[lbo-talk] Renters priced out of L.A.

Dennis Claxton ddclaxton at earthlink.net
Thu Mar 13 15:45:06 PDT 2008


At 01:19 PM 3/13/2008, SR wrote:


>Having lived in both places, I can say that LA/Orange County is
>definitely worse.

I've lived in both too and though I agree it's worse down here the difference is not as much as people think (see below).


>Automobile wise, there are places in LA City and in the Orange Crush
>that are congested almost throughout the day until after 8 or 9.

You can avoid a lot of this with a little effort and imagination. And 8 or 9 is a stretch, unless there's a ballgame in town or something.

http://www.sfgate.com/cgi-bin/article.cgi?file=/c/a/2007/09/19/MNBQS8JV0.DTL&type=printable

Wednesday, September 19, 2007

Bay Area traffic congestion isn't getting any better.
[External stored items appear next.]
-- ==== Sys2Proof/Machine/Retire.lean ====
section
/-! DEFINITION. Closing output edges, drains, the retirement of tiles, passes, graphs and workgroups, the ends
of reads, the fills of staging tiles from the rings, and ring queries (R100, R331, R333, R356, R359, R361,
R363, R365, R366, R387). -/

namespace Sys2Proof.Machine

/-! ### `tile.ret` (R359, R365) -/

/-- Output edges that a workgroup may close: those of its pass, one for a recipe slice, none for a batch. -/
def State.edgeCount (s : State) (w : Nat) : Nat :=
  let q := s.wg w
  match q.work with
  | .tile => ((s.graph q.graph).outs q.pass).length
  | .recipe _ => 1
  | .batch _ => 0

/-- A workgroup is launched for a tile. -/
def Workgroup.forTile (q : Workgroup) : Bool :=
  match q.work with
  | .batch _ => false
  | _ => true

/-- A drain that closing edges `ks` asks for is held by a remapping step (R322). -/
def State.drainHeld (s : State) (w : Nat) (ks : List Nat) : Bool :=
  let q := s.wg w
  let g := s.graph q.graph
  match q.work with
  | .tile => ks.any (fun k => let r := g.res ((g.outs q.pass).getD k default).res; r.cls == 1 && (s.base r.die).ring.hold)
  | .recipe c => (s.base (g.res (g.recipe c).target).die).ring.hold
  | .batch _ => false

/-- The leader workgroup of team 0 has executed `tile.ret` on edges `ks`; a slice has on its output. -/
def State.leaderRet (s : State) (w : Nat) (ks : BitVec 24) : State :=
  let q := s.wg w
  match q.work with
  | .tile =>
    if q.team = 0 ∧ q.pos = 0 then
      s.modTile q.graph q.pass q.tile (fun r => { r with leader := r.leader ||| (ks &&& ~~~ r.done_) })
    else s
  | .recipe _ => s.modGraph q.graph (fun g => { g with chains := g.chains.map (fun (c : Nat × Chain) =>
      (c.1, if c.2.launched = some w then { c.2 with ret := true } else c.2)) })
  | .batch _ => s

/-- `tile.ret` (R359, R360, R365): a release at device scope at issue, then the edges are closed for the acting
threads; a closed edge stays closed. -/
def execTileRet (f : Fields) : State → Host.Outcome State Fault Refusal :=
  issued (.tileRet f) fun is s =>
    let w := s.wgOf is.sid
    let n := s.edgeCount w
    let all : Bool := f.mod 5 1 == 1
    let k := f.mod 0 5
    if !(s.wg w).forTile || (all && k != 0) || (!all && decide (n ≤ k)) then is.illegal s
    else if is.act = [] then .done s
    else
      let ks := if all then List.range n else [k]
      let m : BitVec 24 := ks.foldl (fun m k => m ||| BitVec.ofNat 24 (2 ^ k)) 0
      if !s.fenceOk is.sid is.act 3 ∨ s.drainHeld w ks then .wait s
      else
        let sh := s.sheaf is.sid
        let new := is.act.foldl (fun (x : BitVec 24) t => x ||| (m &&& ~~~ (sh.thread t).closed)) 0
        .done ((s.modSheaf is.sid (fun sh => each is.act (fun t sh =>
          sh.modThread t (fun th => { th with closed := th.closed ||| m })) sh)).leaderRet w new)

/-! ### Edges done and drains (R333, R359) -/

/-- Every thread of a workgroup has closed edge `k`. -/
def State.closedIn (s : State) (w k : Nat) : Bool :=
  let q := s.wg w
  let open_ (th : Thread) : Bool := th.st != .exited && !th.closed.getLsbD k
  match q.stage with
  | .retired => true
  | .running | .saved =>
    (s.seated w).all (fun sid => let sh := s.sheaf sid; sh.threads != [] && !sh.threads.any open_) &&
    q.saved.all (fun p => (List.range p.2.threads.length).all (fun t => !p.2.live.getLsbD t || !open_ (p.2.thread t)))
  | _ => false

/-- A held tile is tried again, in dispatch order, when a slot or entry may have been released (R334). -/
def State.retryHeld (s : State) (n : Nat) : State :=
  let g := s.graph n
  if s.halted g.ctx then s
  else
    let l : Tab (Nat × Nat) := (List.range g.passes.length).foldl (fun (l : Tab (Nat × Nat)) p =>
      (g.run p).tiles.foldl (fun (l : Tab (Nat × Nat)) x =>
        if x.2.board = .held then l.put (g.tileKey p x.1) (p, x.1) else l) l) []
    each l (fun x s => State.dispatchFirst (g.unit_ x.2.1) [(x.1, n, x.2.1, x.2.2)] s) s

/-- The leader workgroup of team 0 of a tile. -/
def TileRun.lead (r : TileRun) : Nat := r.wgs.headD 0

/-- The staging tile of output edge `e` is still bound in workgroup `w`. -/
def State.bound (s : State) (w : Nat) (e : Edge) : Bool := (s.tile w e.tile).kind == 1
But the good news, if you can call it that, is that it's getting worse at a slower pace than in most of the nation's metropolises, according to a national transportation study released Tuesday.

Both the San Francisco and San Jose metropolitan areas ranked in the top 10 most-congested urban areas, according to the annual report from the Texas Transportation Institute at Texas A&M University. San Francisco ranked second in hours each driver spends sitting in traffic above and beyond normal driving time; San Jose ranked eighth.

[.....]

Because the report compiles data that measure congestion in a variety of ways, the rankings vary by category - except that Los Angeles is No. 1 in each.

In other measures of congestion, the Bay Area also ranked near the top: Second in wasted fuel per driver (behind Los Angeles) with San Jose ninth, and third behind Los Angeles and New York, with San Jose in 11th, when commute hour traffic was compared to free-flowing traffic.

According to the report, drivers in the San Francisco area wasted 47 gallons of fuel a year sitting in gridlock, and San Jose drivers used an extra 38 gallons - the national average. Los Angeles motorists wasted 57 gallons.

A comparison between the time a trip takes during the commute slog and free-flowing traffic found that San Francisco commuters see their driving times increase by 41 percent; it's 50 percent in Los Angeles. San Jose drivers saw their trip times slow by 34 percent during the commute.

Four California metropolitan areas ranked among the nation's 10 most congested. In addition to Los Angeles, San Francisco and San Jose, San Diego ranked high - sixth - with 57 hours of annual delay.

"If you're in California," Rentschler said, "you're suffering."